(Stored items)
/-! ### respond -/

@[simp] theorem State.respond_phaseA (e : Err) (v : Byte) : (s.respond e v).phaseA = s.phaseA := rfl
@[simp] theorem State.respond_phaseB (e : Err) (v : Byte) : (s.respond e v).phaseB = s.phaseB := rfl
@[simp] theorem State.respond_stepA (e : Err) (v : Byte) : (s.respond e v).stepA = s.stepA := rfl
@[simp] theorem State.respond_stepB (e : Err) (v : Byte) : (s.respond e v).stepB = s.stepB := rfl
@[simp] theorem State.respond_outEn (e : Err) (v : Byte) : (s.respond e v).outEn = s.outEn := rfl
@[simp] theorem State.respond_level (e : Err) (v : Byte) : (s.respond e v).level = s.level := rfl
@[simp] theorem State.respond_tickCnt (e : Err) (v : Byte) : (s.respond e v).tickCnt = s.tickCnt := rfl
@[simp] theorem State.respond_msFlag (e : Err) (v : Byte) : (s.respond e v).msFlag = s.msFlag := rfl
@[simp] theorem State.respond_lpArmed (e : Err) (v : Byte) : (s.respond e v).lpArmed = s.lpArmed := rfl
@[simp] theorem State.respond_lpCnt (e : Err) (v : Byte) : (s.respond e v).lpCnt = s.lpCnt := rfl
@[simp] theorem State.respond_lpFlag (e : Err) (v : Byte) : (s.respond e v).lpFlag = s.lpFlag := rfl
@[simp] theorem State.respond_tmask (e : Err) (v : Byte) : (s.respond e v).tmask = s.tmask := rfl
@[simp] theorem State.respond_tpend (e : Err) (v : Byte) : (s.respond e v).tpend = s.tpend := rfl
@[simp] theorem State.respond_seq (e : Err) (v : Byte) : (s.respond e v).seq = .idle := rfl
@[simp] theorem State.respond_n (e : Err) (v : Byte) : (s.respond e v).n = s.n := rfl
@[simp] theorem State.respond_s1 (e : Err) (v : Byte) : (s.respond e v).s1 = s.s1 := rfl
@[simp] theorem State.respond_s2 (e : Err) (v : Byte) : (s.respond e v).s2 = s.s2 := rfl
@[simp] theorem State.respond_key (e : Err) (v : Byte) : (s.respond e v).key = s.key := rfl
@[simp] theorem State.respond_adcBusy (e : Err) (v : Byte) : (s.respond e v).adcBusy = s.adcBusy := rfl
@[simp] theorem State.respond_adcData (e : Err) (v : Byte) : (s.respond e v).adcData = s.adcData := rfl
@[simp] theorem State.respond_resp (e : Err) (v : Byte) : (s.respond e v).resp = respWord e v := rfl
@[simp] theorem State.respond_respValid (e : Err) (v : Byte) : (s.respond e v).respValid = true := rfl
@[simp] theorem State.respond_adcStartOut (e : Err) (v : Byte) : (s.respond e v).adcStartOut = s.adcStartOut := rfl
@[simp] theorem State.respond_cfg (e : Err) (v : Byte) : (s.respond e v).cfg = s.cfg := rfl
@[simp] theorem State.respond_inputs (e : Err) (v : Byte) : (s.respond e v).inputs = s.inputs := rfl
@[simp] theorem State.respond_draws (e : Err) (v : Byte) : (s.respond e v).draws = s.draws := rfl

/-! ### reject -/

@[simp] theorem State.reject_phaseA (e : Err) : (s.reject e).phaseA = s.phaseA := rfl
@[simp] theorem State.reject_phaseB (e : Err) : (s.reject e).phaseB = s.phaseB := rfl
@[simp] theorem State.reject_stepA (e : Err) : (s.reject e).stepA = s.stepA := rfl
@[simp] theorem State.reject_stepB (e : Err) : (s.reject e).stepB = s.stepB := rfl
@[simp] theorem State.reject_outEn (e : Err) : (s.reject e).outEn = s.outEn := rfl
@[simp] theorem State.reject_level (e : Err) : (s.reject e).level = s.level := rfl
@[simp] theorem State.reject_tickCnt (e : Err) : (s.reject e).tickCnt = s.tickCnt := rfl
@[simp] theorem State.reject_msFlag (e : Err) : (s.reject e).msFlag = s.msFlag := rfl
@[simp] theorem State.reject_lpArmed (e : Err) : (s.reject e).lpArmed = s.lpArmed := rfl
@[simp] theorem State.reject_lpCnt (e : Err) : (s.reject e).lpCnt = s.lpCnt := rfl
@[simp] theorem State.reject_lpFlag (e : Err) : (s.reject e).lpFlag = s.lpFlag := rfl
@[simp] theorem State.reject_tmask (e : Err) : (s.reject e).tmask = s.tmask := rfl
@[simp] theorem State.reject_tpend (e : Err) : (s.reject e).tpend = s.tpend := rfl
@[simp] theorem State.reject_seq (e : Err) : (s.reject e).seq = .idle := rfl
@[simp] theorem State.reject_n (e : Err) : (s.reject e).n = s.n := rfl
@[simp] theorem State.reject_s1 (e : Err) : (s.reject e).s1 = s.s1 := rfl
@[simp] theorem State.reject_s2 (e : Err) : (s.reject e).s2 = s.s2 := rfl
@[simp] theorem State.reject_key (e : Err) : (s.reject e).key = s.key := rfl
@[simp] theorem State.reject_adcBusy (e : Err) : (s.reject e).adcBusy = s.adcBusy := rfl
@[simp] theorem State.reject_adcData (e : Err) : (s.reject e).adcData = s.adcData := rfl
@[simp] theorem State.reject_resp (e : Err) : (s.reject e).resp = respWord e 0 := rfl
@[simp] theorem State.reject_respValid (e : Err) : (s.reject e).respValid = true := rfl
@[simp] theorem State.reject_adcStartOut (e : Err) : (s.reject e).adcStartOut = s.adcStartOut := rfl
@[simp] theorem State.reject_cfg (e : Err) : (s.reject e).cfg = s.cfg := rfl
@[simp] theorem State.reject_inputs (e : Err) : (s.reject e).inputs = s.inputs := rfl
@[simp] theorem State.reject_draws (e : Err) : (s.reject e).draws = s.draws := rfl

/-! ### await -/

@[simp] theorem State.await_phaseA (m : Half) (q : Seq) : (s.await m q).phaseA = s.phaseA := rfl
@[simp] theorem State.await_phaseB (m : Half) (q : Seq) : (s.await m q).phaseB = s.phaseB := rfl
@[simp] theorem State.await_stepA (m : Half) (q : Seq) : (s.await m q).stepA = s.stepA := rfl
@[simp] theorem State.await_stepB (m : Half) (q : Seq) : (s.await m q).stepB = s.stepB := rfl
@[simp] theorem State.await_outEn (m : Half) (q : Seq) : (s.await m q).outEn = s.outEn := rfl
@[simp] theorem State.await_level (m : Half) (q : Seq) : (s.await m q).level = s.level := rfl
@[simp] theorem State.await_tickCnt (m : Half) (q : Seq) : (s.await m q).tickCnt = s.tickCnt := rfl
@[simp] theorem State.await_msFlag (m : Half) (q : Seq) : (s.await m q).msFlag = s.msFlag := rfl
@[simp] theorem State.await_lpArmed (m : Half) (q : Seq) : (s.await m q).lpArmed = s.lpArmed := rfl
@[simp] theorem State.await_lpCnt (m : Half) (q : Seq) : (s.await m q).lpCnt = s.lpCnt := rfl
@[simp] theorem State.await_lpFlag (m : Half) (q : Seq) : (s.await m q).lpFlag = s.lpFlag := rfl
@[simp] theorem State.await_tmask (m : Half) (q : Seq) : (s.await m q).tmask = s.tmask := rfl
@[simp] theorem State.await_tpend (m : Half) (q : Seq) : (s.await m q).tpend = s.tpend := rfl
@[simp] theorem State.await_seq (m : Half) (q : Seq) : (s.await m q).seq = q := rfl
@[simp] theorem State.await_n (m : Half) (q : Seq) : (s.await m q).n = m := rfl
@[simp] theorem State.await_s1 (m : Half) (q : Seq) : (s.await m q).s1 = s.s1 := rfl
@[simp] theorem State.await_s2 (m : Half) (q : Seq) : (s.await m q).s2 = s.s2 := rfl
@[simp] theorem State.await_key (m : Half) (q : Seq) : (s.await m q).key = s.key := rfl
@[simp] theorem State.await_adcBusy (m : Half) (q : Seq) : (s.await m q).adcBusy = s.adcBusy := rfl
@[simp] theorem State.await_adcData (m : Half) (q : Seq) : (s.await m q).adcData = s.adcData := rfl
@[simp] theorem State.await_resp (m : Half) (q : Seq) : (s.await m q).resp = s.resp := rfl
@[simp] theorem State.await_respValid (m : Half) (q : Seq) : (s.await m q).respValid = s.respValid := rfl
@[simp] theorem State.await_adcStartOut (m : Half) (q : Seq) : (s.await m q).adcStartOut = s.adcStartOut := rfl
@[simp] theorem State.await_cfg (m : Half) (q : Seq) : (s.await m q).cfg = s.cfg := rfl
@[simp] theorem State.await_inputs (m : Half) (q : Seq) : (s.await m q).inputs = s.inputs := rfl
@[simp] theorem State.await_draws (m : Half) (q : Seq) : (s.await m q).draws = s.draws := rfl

▶ [What you are asked to do]: Using the data above, reproduce exactly the lines from the line that contains "respWord e v := rfl" through the line that contains "### reject -/", including both.

▶ [Result of the task]:
@[simp] theorem State.respond_resp (e : Err) (v : Byte) : (s.respond e v).resp = respWord e v := rfl
@[simp] theorem State.respond_respValid (e : Err) (v : Byte) : (s.respond e v).respValid = true := rfl
@[simp] theorem State.respond_adcStartOut (e : Err) (v : Byte) : (s.respond e v).adcStartOut = s.adcStartOut := rfl
@[simp] theorem State.respond_cfg (e : Err) (v : Byte) : (s.respond e v).cfg = s.cfg := rfl
@[simp] theorem State.respond_inputs (e : Err) (v : Byte) : (s.respond e v).inputs = s.inputs := rfl
@[simp] theorem State.respond_draws (e : Err) (v : Byte) : (s.respond e v).draws = s.draws := rfl

/-! ### reject -/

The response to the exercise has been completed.